So for me, it’s usually like 30% on coding, 30% on planning, and roadmap, and then the other 30% is in going and meeting people and sharing experiences and lessons learned. I used that loop through the years to just keep going and keep learning and keep staying up to date with the stuff that is happening around this space.
I can really relate to that, because for me the Changelog application was a bit like that. So when I started in 2015-2016 with Jerod and Adam, the whole idea was “How do we deploy this thing?” That’s how it started. How do we deploy this application? And we just went from WordPress to Phoenix. It is still a monolith, but over the years we made it cloud-native. And it works on Kubernetes, we ran it on Docker Compose, we had Docker Swarm, we used Concourse at some point, Ansible… We went through all the generations step by step and we shared that story along the years. And the people loved those episodes so much that they said “Well, why don’t you do a podcast?” And that’s how Ship It started.
So I can relate to your story about working on something long-term, on a codebase, on an application, and using that to learn and to share your learnings with others.
I find it really amazing, because I just suggested [unintelligible 00:19:01.28] I keep getting, over the years, every time that I present this in a conference or in a meetup or whatever, I keep getting people coming back and telling me that they want to help me to build an example. So I have a number of contributors during the years that have pushed me to make things better, even for them. So I know what they need in order to start contributing, but it’s still under my personal organization, which is always a limitation for more people to see it, more people to give it a try… And also, it just puts all the pressure on me, on making it better. So I’m really hoping to be able to move this sometime soon.
I’m curious, why do you call it delivery and not deployment? Why Continuous Delivery for Kubernetes and not Continuous Deployment for Kubernetes?
Yeah, that’s a very good question, and I would say that it’s delivery because what I’m interested in seeing and pushing through Kubernetes is the features, not stuff that runs. So I’m not interested in how things are running or how they are running, I’m more interested that this X feature is up and ready to be consumed by a user. I think that’s the main reason behind it. I do not care much about the technicalities on how that gets deployed or how that gets executed in a container, or Lambda, or whatever… But I think that that’s mostly the reason. Does that make sense, to your point?
It does. My curiosity comes from the fact that I always think of delivery as something that you do, but you don’t get it all the way out there, so it’s like ready. It’s integrated, it’s there, but I haven’t deployed it yet, and I don’t know when that will happen, as in it needs to go maybe through a couple of more stages. It’s ready, delivered, in that it hasn’t been deployed yet; it’s available in some repository as an artifact. But when I hear deployment, in my mind what happens - “Okay, I know this was pushed into production. This was shipped into production.” So that’s the distinction which my brain makes.
I feel that that makes a lot of sense as well. It’s kind of like a different perspective on the terminology around the CD space is so confusing, and different people use terms in different ways. That’s why the CD Foundation is creating that glossary. And I think that they are more aligned with you than with my description.
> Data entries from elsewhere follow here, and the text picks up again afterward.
-- ==== Sys2Proof/Machine/Stages.lean ====
section
/-! DEFINITION. STAGE_CONTROL (R200, R201): the checks of ARM (R216, R222, R224, R246, R305, R308), what ARM reserves and maps, RUN, STOP
and DISARM. -/

namespace Sys2Proof.Machine

/-- The slot of a stage, ring or schedule object. -/
def keySlot (k : Nat) : Nat := keyIndex k % 16

/-- Whether an object is STAGE_CONTROL. -/
def isStageControl (k : Nat) : Bool := decide (0x4000 ≤ keyIndex k) && decide (keyIndex k < 0x4010) && decide (keySub k = 2)

/-! ### The schedule program (R216) -/

/-- Entry `n` (1 to 64) of a slot's schedule program. -/
def State.sched (s : State) (i n : Nat) : Nat := s.rd (O.schedule i (n - 1))
/-- KIND of an entry: 0 END, 1 F, 2 B, 3 W, 4 LOOP. -/
def seKind (e : Nat) : Nat := field e 12 4
/-- ARG of an entry. -/
def seArg (e : Nat) : Nat := field e 0 8

/-- Whether entry `n` keeps the rules of R216. -/
def entryValid (wMode n e : Nat) : Bool :=
  decide (seKind e ≤ 4) && (decide (seKind e = 0 ∨ seKind e = 4) || decide (seArg e ≠ 0))
    && (decide (seKind e ≠ 4) || (decide (1 ≤ seArg e) && decide (seArg e < n))) && !(decide (wMode = 0) && decide (seKind e = 3))

/-- Whether a slot's schedule program is valid (R216). -/
def State.schedValid (s : State) (i : Nat) : Bool :=
  (natsFrom 1 64).any (fun n => decide (seKind (s.sched i n) = 0))
    && (natsFrom 1 64).all (fun n => entryValid (s.rd (O.wMode i)) n (s.sched i n))

/-! ### The checks of ARM -/

/-- Whether an object's value lies in the range of its row. -/
def State.inRange (s : State) (k : Nat) : Bool :=
  match rowOf k with
  | none => true
  | some r => r.type.admits (s.rd k) && r.rule.admits (s.rd k)

/-- Whether a Lane field is as Table 9.3 has it: required with a plane and an end, or 0xFF. -/
def State.laneField (s : State) (i n : Nat) (required : Bool) (plane role : Nat) : Bool :=
  if required then
    decide (n < 64) && decide (s.rd (O.lanePlane n) = plane) && decide (s.rd (O.laneRole n) = role) && decide (s.rd (O.laneStage n) = i)
      && decide (s.rd (O.laneMaxTokens n) = s.rd O.pipeMaxTokens)
  else decide (n = 0xFF)

/-- The Lane fields of a slot (Table 9.3). -/
def State.laneFields (s : State) (i : Nat) : Bool :=
  let first := decide (s.jobStageOf i = 0)
  let last := s.lastStage i
  s.laneField i (s.rd (O.inLane i)) (!first) 0 1 && s.laneField i (s.rd (O.outLane i)) (!last) 0 0
    && s.laneField i (s.rd (O.retInLane i)) (!last) 1 1 && s.laneField i (s.rd (O.retOutLane i)) (!first) 1 0

/-- The Lanes that a slot names. -/
def State.namedLanes (s : State) (i : Nat) : List Nat :=
  [s.rd (O.inLane i), s.rd (O.outLane i), s.rd (O.retInLane i), s.rd (O.retOutLane i)].filter (fun n => decide (n < 64))

/-- Bytes of storage of the queues configured in a Bent. -/
def State.bentStorage (s : State) (b : Nat) : Nat :=
  ((natsFrom (64 * b) 64).map (fun q => if (s.queue q).state = 0 then 0 else qStorage (s.qword q))).sum

/-- The stash rule of R222. -/
def State.stashOk (s : State) (i : Nat) : Bool :=
  decide (s.stashWorst i ≤ s.rd (O.stashAllotPages i)) && decide (s.rd (O.residentPages i) ≤ 512)
    && (s.slotBents i).all (fun b => decide (s.rd (O.residentPages i) * pageSize + s.bentStorage b ≤ 0x2000000))

/-- The deadline rule of R224. -/
def State.baseOk (s : State) (i : Nat) : Bool :=
  (s.slotBents i).all (fun b => decide (s.rd (O.wdLimit b) + s.rd (O.chWaitLimit b) + s.rd (O.bentTimeout b) < s.rd (O.stageTimeBase i)))

/-- Whether a layer's fields keep Table 10.5 and its parts lie in the windows of its slot (R246). -/
def State.layerOk (s : State) (i : Nat) (e : Bytes) : Bool :=
  let (_, _, _, _, _, stop) := layerParts e
  decide (lePar e % 32 = 0) && decide (leComp e % 64 = 0) && decide (leState e % 64 = 0)
    && (match convOf (leConv e) with
        | none => false
        | some c => decide ((computeParts e c).2.2 ≤ s.rd (O.weightPages i) * pageSize))
    && decide (stop ≤ s.rd (O.optPages i) * pageSize)

/-- Whether two Bents' slots do not clash: a slot's Bents are ENABLED and in no other slot (R201, check 11). -/
def State.bentsFree (s : State) (i : Nat) : Bool :=
  (s.slotBents i).all (fun b => decide (s.rd (O.bentState b) = 0) && (decide (s.bentSlot b = 0xFF) || decide (s.bentSlot b = i)))

/-- Whether a slot's ring record keeps R308. -/
def State.ringOk (s : State) (i : Nat) : Bool :=
  decide (s.rd (O.ringInRelay i) < 32) && decide (s.rd (O.ringOutRelay i) < 32)
    && decide (s.rd (O.relayRemote (s.rd (O.ringOutRelay i))) = s.rd (O.ringNext i))
    && decide (s.rd (O.relayRemote (s.rd (O.ringInRelay i))) = s.rd (O.ringPrev i))
    && decide (s.rd (O.ringFMode i) ≤ 1) && decide (s.rd (O.ringBMode i) ≤ 1)
    && decide (s.areaPages i 1 ≤ ringAreaPages) && decide (s.areaPages i 2 ≤ ringAreaPages)

/-- The checks of R305, in order: the status of the first that fails. -/
def State.jobCheck (s : State) (i : Nat) : Nat :=
  let n := s.rd O.stagesPerPackage
  let ring := decide (1 < s.rd (O.seqShare i))
  if s.rd O.jobState ≠ 1 then stState
  else if s.rd (O.jobStages i) ≠ s.rd O.pipePackages * n ∨ s.jobStageOf i ≠ s.rd O.pipeIndex * n + i then stRange
  else if s.rd (O.bentCount i) ≠ 48 / n ∨ s.rd (O.firstBent i) ≠ i * s.rd (O.bentCount i) then stRange
  else if s.rd (O.seqShare i) ≠ s.rd O.jobSeqShare ∨ s.rd O.replicas ≤ s.rd (O.replica i) then stRange
  else if ring && !s.ringOk i then stRange
  else if ring && !(decide (s.rd (O.relayState (s.rd (O.ringOutRelay i))) = 2) && decide (s.rd (O.relayState (s.rd (O.ringInRelay i))) = 2))
    then stState
  else stOk

/-- The fields of Table 9.11 that ARM checks (R201, check 1). -/
def planFields (i : Nat) : List Nat :=
  [O.jobStage i, O.jobStages i, O.firstBent i, O.bentCount i, O.seqShare i, O.seqSlice i, O.replica i, O.inFlightMax i, O.wMode i,
   O.wPendingMax i, O.microBatches i, O.residentPages i, O.stageTimeBase i, O.stageTimePerToken i]

/-- Whether an entry address is aligned and lies below the end of core memory. -/
def entryFits (a : Nat) : Bool := decide (a % 64 = 0) && decide (a < 0x80000)

/-- The checks 1 to 12 of R201, in order: the status of the first that fails. -/
def State.planCheck (s : State) (i : Nat) : Nat :=
  if !(planFields i).all s.inRange then stRange
  else if 48 < s.rd (O.firstBent i) + s.rd (O.bentCount i) then stRange
  else if s.rd (O.jobStages i) ≤ s.jobStageOf i ∨ s.rd (O.seqShare i) ≤ s.rd (O.seqSlice i) then stRange
  else if !([s.rd (O.fEntry i), s.rd (O.bEntry i), s.rd (O.wEntry i)].all entryFits) then stRange
  else if 64 < s.stashHolders i then stRange
  else if (s.rd (O.wMode i) = 0) ≠ (s.rd (O.wPendingMax i) = 0) then stRange
  else if !s.laneFields i then stRange
  else if !s.schedValid i then stRange
  else if !s.stashOk i then stRange
  else if !s.baseOk i then stRange
  else if !(s.usedLayers i).all (fun l => s.layerOk i (s.layerEntry i l)) then stRange
  else if !s.bentsFree i then stState
  else if !(s.namedLanes i).all s.laneOpen then stState
  else stOk

/-! ### What a slot holds -/

/-- Unmap every page of a slot's ring areas; their frames are free. -/
def State.unmapRings (s : State) (i : Nat) : State :=
  let t := State.each (fun (t : State) (a : Nat × Bool × Nat) =>
    State.each (fun (t : State) (p : Nat) => t.setPage p Page.none) t (natsFrom (ringPage i a.1 a.2.1 a.2.2) (t.areaPages i a.1))) s ringAreas
  (t.freeOwner (ownRing i)).wrAll [(O.ringState i, 0), (O.ringPages i, 0)]

/-- Give up everything that ARM took for a slot: micro-batches, stash, ring areas and versions (R200, R233). -/
def State.releaseSlot (s : State) (i : Nat) : State :=
  let t := ((s.discardAll i).restartSchedule i).modSlot i (fun v => { v with landed := [], sent := [], ringEarly := [] })
  let t := if t.rd (O.ringState i) = 1 then t.unmapRings i else t
  (t.freeOwner (ownStash i)).releaseVersions i

/-- Map the ring areas of a slot (R308): none when frames are short. -/
def State.mapRings (s : State) (i : Nat) : Option State :=
  if !s.hasRing i then some s
  else
    ringAreas.foldl (fun (o : Option State) a =>
      match o with
      | none => none
      | some (t : State) =>
        (t.takeFrames (t.slotHome i) 1 (ownRing i) 0 (t.areaPages i a.1)).map (fun p => p.2.mapPages (ringPage i a.1 a.2.1 a.2.2) 5 p.1))
      (some (s.wrAll [(O.ringState i, 1), (O.ringPages i, s.ringTotal i)]))

/-- Check 13 of R201: the stash allotment, the versions (R241) and the ring areas (R305); none when the allocator is short. -/
def State.takeSlot (s : State) (i : Nat) : Option State :=
  if !s.windowsMapped i then none
  else
    match s.takeFrames (s.slotHome i) 2 (ownStash i) 0 (s.rd (O.stashAllotPages i)) with
    | none => none
    | some (_, t) =>
      match t.takeFrames (t.slotHome i) 2 (ownVersions i) 0 (t.versionReserve i) with
      | none => none
      | some (_, t) => (t.mapRings i).map (fun t => t.adopt i)

/-- The slot's Bents learn their slot and role (R198). -/
def State.assignBents (s : State) (i : Nat) : State :=
  State.each (fun (t : State) (b : Nat) => t.wrAll [(O.pacerStage b, i), (O.pacerRole b, if b = t.rd (O.firstBent i) then 1 else 2)]) s (s.slotBents i)

/-- The slot's Bents belong to no slot; their resident copies go with PM_LIMIT (R236). -/
def State.dismissBents (s : State) (i : Nat) : State :=
  State.each (fun (t : State) (b : Nat) =>
    if t.bentSlot b = i then
      (t.setBent b { t.bent b with resident := [] }).wrAll [(O.pacerStage b, 0xFF), (O.pacerRole b, 0)]
    else t) s (natsFrom 0 48)

/-- ARM (R201, R305): the status and the state. -/
def State.arm (s : State) (i : Nat) : Nat × State :=
  let s := if s.rd (O.seqShare i) = 0 then s else s.wr (O.stashWorstPages i) (s.stashWorst i)
  let job := s.jobCheck i
  let plan := s.planCheck i
  if s.rd O.drainState ≠ 0 then (stState, s)
  else if job ≠ stOk then (job, s)
  else if plan ≠ stOk then (plan, s)
  else
    match (if s.stage i = 4 then s.releaseSlot i else s).takeSlot i with
    | none => (stState, s.add O.allocRefusals 1)
    | some t =>
      let t := (t.dismissBents i).assignBents i
      (stOk, (t.fillLedger i).wrAll [(O.stageState i, 1), (O.stageFault i, 0)])

/-- DISARM (R200, R208, R233). -/
def State.disarm (s : State) (i : Nat) : State :=
  let t := s.releaseSlot i
  let t := State.each (fun (t : State) (n : Nat) =>
    if t.rd (O.laneStage n) = i ∧ t.rd (O.laneState n) ≠ 0 then t.deleteLane n else t) t (natsFrom 0 64)
  let t := (t.dismissBents i).modSlot i (fun v => { v with stopDue := none, waiting := false, newPowers := Map.empty, layers := [],
                                                           watch := [], gaveUp := [] })
  t.wrAll [(O.stageState i, 0), (O.ledgerSlots i, 0), (O.ledgerPages i, 0), (O.stageFault i, 0)]

/-- A write of STAGE_CONTROL (Table 9.2). -/
def stageControlEffect (s : State) (_f : Frame) (k v : Nat) : Served :=
  let i := keySlot k
  let st := s.stage i
  if v = 1 then
    (if st = 0 ∨ st = 4 then
      let r := s.arm i
      .done r.2 r.1 []
     else .done s stState [])
  else if v = 2 then
    (if st = 1 ∧ ((s.slotCores i).all (fun c => decide ((s.core c).state = .idle) || decide ((s.core c).state = .halted))) = true then
      .done (s.wr (O.stageState i) 2) stOk []
     else .done s stState [])
  else if v = 3 then (if st = 2 ∨ st = 5 then .done ((s.stopSlot i).settleDrain) stOk [] else .done s stState [])
  else if v = 4 then (if st = 1 ∨ st = 4 then .done (s.disarm i).settleDrain stOk [] else .done s stState [])
  else .done s stRange []

/-- ARM (R201). -/
def execArm (f : Frame) (s : State) : Host.Outcome State Fault Refusal :=
  done s (writeRow (fun k v => isStageControl k && decide (v = 1)) stageControlEffect f s)

/-- RUN (R200). -/
def execRun (f : Frame) (s : State) : Host.Outcome State Fault Refusal :=
  done s (writeRow (fun k v => isStageControl k && decide (v = 2)) stageControlEffect f s)

/-- STAGE_STOP (R200). -/
def execStageStop (f : Frame) (s : State) : Host.Outcome State Fault Refusal :=
  done s (writeRow (fun k v => isStageControl k && decide (v = 3)) stageControlEffect f s)

/-- DISARM (R200). -/
def execDisarm (f : Frame) (s : State) : Host.Outcome State Fault Refusal :=
  done s (writeRow (fun k v => isStageControl k && decide (v = 4)) stageControlEffect f s)

end Sys2Proof.Machine
end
Right. So can we also read the title of the book as continuous deployment? Because you do talk about how to get code out there –
Okay, okay. So it can be used interchangeably; delivery is like a loose term, but we’re definitely seeing how to deploy code across multiple applications - you’re calling them services; it is a microservices application, it has a resemblance of a microservices application… So how do you manage that complexity, and how do you scale it out, and how do you deal with different aspects of that. Okay.
So I’m going to ask you something which maybe I should have asked much earlier, because I like my Why’s early… Why is delivering code frequently important
Yeah, there are several reasons for that. And the main reason, I would say, from a developer perspective is just to validate that the things that you are doing are improving things or bringing new functionality, and not breaking stuff. So the faster, the more times that you deploy, the easier it is to get the errors; and if you find an error, the easier it is to fix it.
Following that approach, I would say that I’m interested in just making sure that developers are not blocked by deploying new versions of things, and they have kind of like a continuous flow of changes to production or to the environment where they can at least get some validations for a different set of users. Maybe it’s not production, but it’s kind of like a place where users can access, or we can give access to a specific set of users. I’m really into that.
For me, when I started with Kubernetes, that seemed like a long way. For me, what I started with Kubernetes, I was developing Java applications, and I was with that monolith mindset. And if you just want to apply the same principles that you were bringing with these very big applications, then you are not really leveraging the power of Kubernetes. In this case, if you are building on top of Kubernetes, you should be able to extract all the benefits from having this amazing software that is scaling things, and that is routing traffic across very complex networks. And for that reason, I would love to see people using Kubernetes kind of like in the right way, and being able just to keep deploying new versions of their application, maybe even in parallel, just to try out different features and keep evolving.
I don’t know why, but when I think about this kind of applications I do think about Gmail. As a user, I use Gmail, and I can see that it’s changing, but it’s never down; it’s always working. And if it gets down for a bit, it might in a region only. But it keeps improving all the time; I don’t see the changes, and I would love to, as a developer, to be able to participate in a project that works in that way.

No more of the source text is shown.